Start of Block
-- ==== Sys2Proof/Tests/Slice0.lean ====
section
/-! SUPPORT. Small states for the tests; WellFormed's smoke test; the spec's worked examples and a few single steps, the
expected results from the spec. -/

set_option Elab.async false

namespace Sys2Proof.Tests

open Sys2Proof.Machine

/-! States -/

/-- Start-up done, nothing else. -/
def up : State := { State.reset with sys := { Sys.reset with poreset := false, lock := true, core := .mgmtReady, bootStage := 6 } }
/-- Start-up after the given stage. -/
def booting (n : Nat) : State := { State.reset with sys := { Sys.reset with poreset := false, lock := true, core := .boot, bootStage := n } }
/-- An engine command of context E0. -/
def cmdOf (op : EngOp) : EngCmd := ⟨op, 7, .e0, 1⟩
/-- Commands in engine queue q. -/
def queued (q : Nat) (ops : List EngOp) (s : State) : State :=
  { s with cc := { s.cc with queues := (q, ⟨ops.map cmdOf, false, .none⟩) :: s.cc.queues } }
/-- One command in engine queue q. -/
def holding (q : Nat) (op : EngOp) : State := queued q [op] up
/-- A value operand. -/
def imm (n : Nat) : Opd := { imm := w64 n }
/-- A command packet from the mailbox. -/
def packet (op : Nat) (pay : List Word) : Packet := ⟨.mailbox, op, 2, 5, false, false, pay⟩
/-- The controller performs a packet. -/
def asked (op : Nat) (pay : List Word) (s : State) : State := { s with mgmt := { s.mgmt with cur := some (packet op pay) } }
/-- A macro-command. -/
def macroOf (k : MacroKind) : Macro := ⟨9, .always, 0, k⟩
/-- Thread t dispatches a macro-command. -/
def dispatching (t : Thread) (k : MacroKind) (s : State) : State :=
  match t with
  | .acc => { s with cc := { s.cc with inService := true, dispAcc := { Disp.idle with cur := some (macroOf k) } } }
  | .exe => { s with cc := { s.cc with inService := true, dispExe := { Disp.idle with cur := some (macroOf k) } } }
/-- A context runs its handler at program counter 5, X1 holding 3. -/
def running (c : Ctx) : State := up.setCtxt c { Ctxt.idle with run := true, tag := 7, pc := 5, x := [(1, 3)] }
/-- A tile of FP32 at an address of the near tier. -/
def tileAt (base rows cols : Nat) : Tile := ⟨w32 base, w32 (4 * rows * cols), w32 rows, w32 cols, w32 (4 * cols), 0, 0, 0, 0, false⟩
def refAt (base rows cols : Nat) : TRef := ⟨0, tileAt base rows cols⟩
/-- The outcome's state. -/
def nextOf (o : Host.Outcome State Fault Refusal) : State :=
  match o with
  | .next t => t
  | _ => State.reset

/-! WellFormed refuses an ill-formed command under each of its checks -/

theorem test_wf_point : (Instr.operatingPointEval 5 6).wf = false := by decide
theorem test_wf_sensors : (Instr.thermalSensorRead []).wf = false := by decide
theorem test_wf_margins : (Instr.ageingMeasurement []).wf = false := by decide
theorem test_wf_detector : (Instr.droopDetect 9 0).wf = false ∧ (Instr.droopHoldExpire 9 0).wf = false := by decide
theorem test_wf_power : (Instr.sillageEngage 17).wf = false ∧ (Instr.sillageLevelStep 17).wf = false := by decide
theorem test_wf_queue : (Instr.wait 23).wf = false ∧ (Instr.engineCommandEnqueue .e0 23 .packFlush).wf = false := by decide
theorem test_wf_word : (Instr.tileSet .acc 0 [(16, 0)]).wf = false := by decide
theorem test_wf_stream : (Instr.dmaTimeout (2 ^ 20)).wf = false ∧ (Instr.dmaTimeout (2 ^ 20 - 1)).wf = true := by decide
theorem test_wf_party : (Instr.waitPoll 32).wf = false ∧ (Instr.partnerTimeout 31).wf = true := by decide
theorem test_wf_span : (Instr.restoreVerify ⟨[⟨8191, 0xFFFFFFFF, [0, 0], true, false⟩]⟩).wf = false := by decide
theorem test_wf_results : (Instr.bistRunComplete [(0, 0, 0), (0, 0, 0), (0, 0, 0), (0, 0, 0)]).wf = false := by decide
theorem test_wf_payload : (Instr.linkFlitReceive 0 ⟨0, 0, List.replicate 65 0, 0, 0, 0, false⟩).wf = false := by decide

/-! The worked examples of chapters 02 to 06, 09 to 11 and 14 -/

/-- The conversion of an FP32 word to bare E4M3, SAT or IEEE: the code and the flags. -/
def toE4m3 (ieee : Bool) (w : Word) : Nat × Flags := ((convElem 3 ieee false .rne false (val32 w)).code, (convElem 3 ieee false .rne false (val32 w)).flags)

theorem test_e4m3_third : toE4m3 false 0x3E99999A = (0x2A, fInx) := by decide
theorem test_e4m3_460 : toE4m3 true 0x43E60000 = (0x7E, fInx) := by decide
theorem test_e4m3_500 : toE4m3 false 0x43FA0000 = (0x7E, fOvf ||| fInx) ∧ toE4m3 true 0x43FA0000 = (0x7F, fOvf ||| fInx) := by decide
theorem test_e4m3_small : toE4m3 false 0x3A6BEDFA = (0x00, fUnd ||| fInx) ∧ toE4m3 false 0x3A83126F = (0x01, fUnd ||| fInx) := by decide
/-- The KPS block of the drain example, after ENC = 2^-3. -/
theorem test_kps_block : ((convBlock 2 7 ([0x41500000, 0xBF800000, 0x4059999A, 0x3D4CCCCD].map fun w => (val32 w, false, .rne))).1,
    (convBlock 2 7 ([0x41500000, 0xBF800000, 0x4059999A, 0x3D4CCCCD].map fun w => (val32 w, false, .rne))).2.map Conv.code) = (0x81, [7, 9, 3, 0]) := by decide
theorem test_mx_block : ((convBlock 1 3 ([0x3F400000, 0x38D1B717].map fun w => (val32 w, false, .rne))).1,
    (convBlock 1 3 ([0x3F400000, 0x38D1B717].map fun w => (val32 w, false, .rne))).2.map Conv.code) = (0x76, [0x7C, 0x15]) := by decide
theorem test_stochastic : (convElem 1 false false (.sr 0x5A3C1E07) false (val32 0x3F80C000)).code = 0x3F81 ∧
    (convElem 1 false false (.sr 0xD1000000) false (val32 0x3F80C000)).code = 0x3F80 := by decide
theorem test_zero_point : (convElem 1 false false .rne false (zpExpand (-3) 2 (decodeElem 1 0x3C20))).code = 0xBD48 := by decide
/-- The products 1.5, -2^-30, 1.25 x 2^-33 and -2^-40 added to 1.0. -/
theorem test_group_sum : (addGroup (some 0x3F800000) [.fin (Ex.pow2 0), .fin (Ex.pow2 (-15)), .fin (Ex.ofInt 5 (-18)), .fin (Ex.ofInt (-1) (-20))]
    [.fin (Ex.ofInt 3 (-1)), .fin (Ex.ofInt (-1) (-15)), .fin (Ex.pow2 (-17)), .fin (Ex.pow2 (-20))]).1 = 0x401FFFFF := by decide
/-- Slot 17. -/
def slot17 : Slot := { Slot.reset with cfg := 0x19000100, ptr := 3, valid := 3, maxCur := 0x406CCCCD, hist := [(0, 0x4039999A), (1, 0x40466666), (2, 0x4059999A)] }
theorem test_slot_commit : slot17.commit.enc = 0x42000000 ∧ slot17.commit.dec = 0x3D000000 ∧ slot17.commit.valid = 4 := by decide
/-- Slot 41. -/
def slot41 : Slot := { Slot.reset with ovfT := 1024, vanT := 16384, van := 196608, tot := 8388608 }
theorem test_promote : slot41.commit.promVan = true ∧ slot41.commit.promOvf = false := by decide
/-- ARGMAX over 2.5, NaN, 2.5 and then 4.0 in lane 7. -/
def argBeats : Sum := redBeat (redBeat ⟨redEmpty 5, 0xFFFFFFFF, 5, true, 0⟩ [some (val32 0x40200000), some .nan, some (val32 0x40200000)])
  ((List.replicate 7 (some xZero)) ++ [some (val32 0x40800000)])
theorem test_argmax : argBeats.idx = 9 ∧ argBeats.val = 0x4010000000000000 := by decide
theorem test_clip : bits32 (clipOf false (.fin (Ex.ofInt 3 37)) xOne 16).1 = 0x3DD105EC := by decide +kernel
theorem test_wait_wraps : ready false 0xFFFFFFF0 0x10 = false ∧ ready false 0x10 0x10 = true ∧ signed32 (0xFFFFFFF0 - 0x10) = -32 := by decide
theorem test_galois : gfPow 3 ^^^ 1 = 9 ∧ gfInv 9 = 0x9D := by decide +kernel
theorem test_galois_recover : gfMul 0x9C 0x99 ^^^ gfMul 0x30 0x60 = 0x5A ∧ gfPow 35 = 0x9C ∧ gfPow 29 = 0x30 := by decide +kernel
theorem test_crc32_check : crc32.of [0x31, 0x32, 0x33, 0x34, 0x35, 0x36, 0x37, 0x38, 0x39] = 0xCBF43926 := by decide +kernel
/-- The LOAD_IMAGE packet and its completion reply. -/
theorem test_packet : packetOf .mailbox [0x03020000, 0x03201500, 0x00800000, 0x0002D040, 0, 0] = ⟨.mailbox, 3, 2, 0x15, true, false, [0x00800000, 0x0002D040, 0]⟩ := by decide +kernel
theorem test_reply : (Reply.words ⟨.mailbox, 3, 2, 0x15, 0, true, true, false, [1]⟩).take 3 = [0x0100C000, 0x03201500, 1] := by decide +kernel

end Sys2Proof.Tests
end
End of Block
** DIRECTIONS FOR THIS TASK **
In the listing above, find the line holding "theorem test_promote : slot41.commit.promVan" and the line holding "((List.replicate 7 (some", then output those two lines and every line between them exactly.

** EXERCISE OUTPUT **
theorem test_promote : slot41.commit.promVan = true ∧ slot41.commit.promOvf = false := by decide
/-- ARGMAX over 2.5, NaN, 2.5 and then 4.0 in lane 7. -/
def argBeats : Sum := redBeat (redBeat ⟨redEmpty 5, 0xFFFFFFFF, 5, true, 0⟩ [some (val32 0x40200000), some .nan, some (val32 0x40200000)])
  ((List.replicate 7 (some xZero)) ++ [some (val32 0x40800000)])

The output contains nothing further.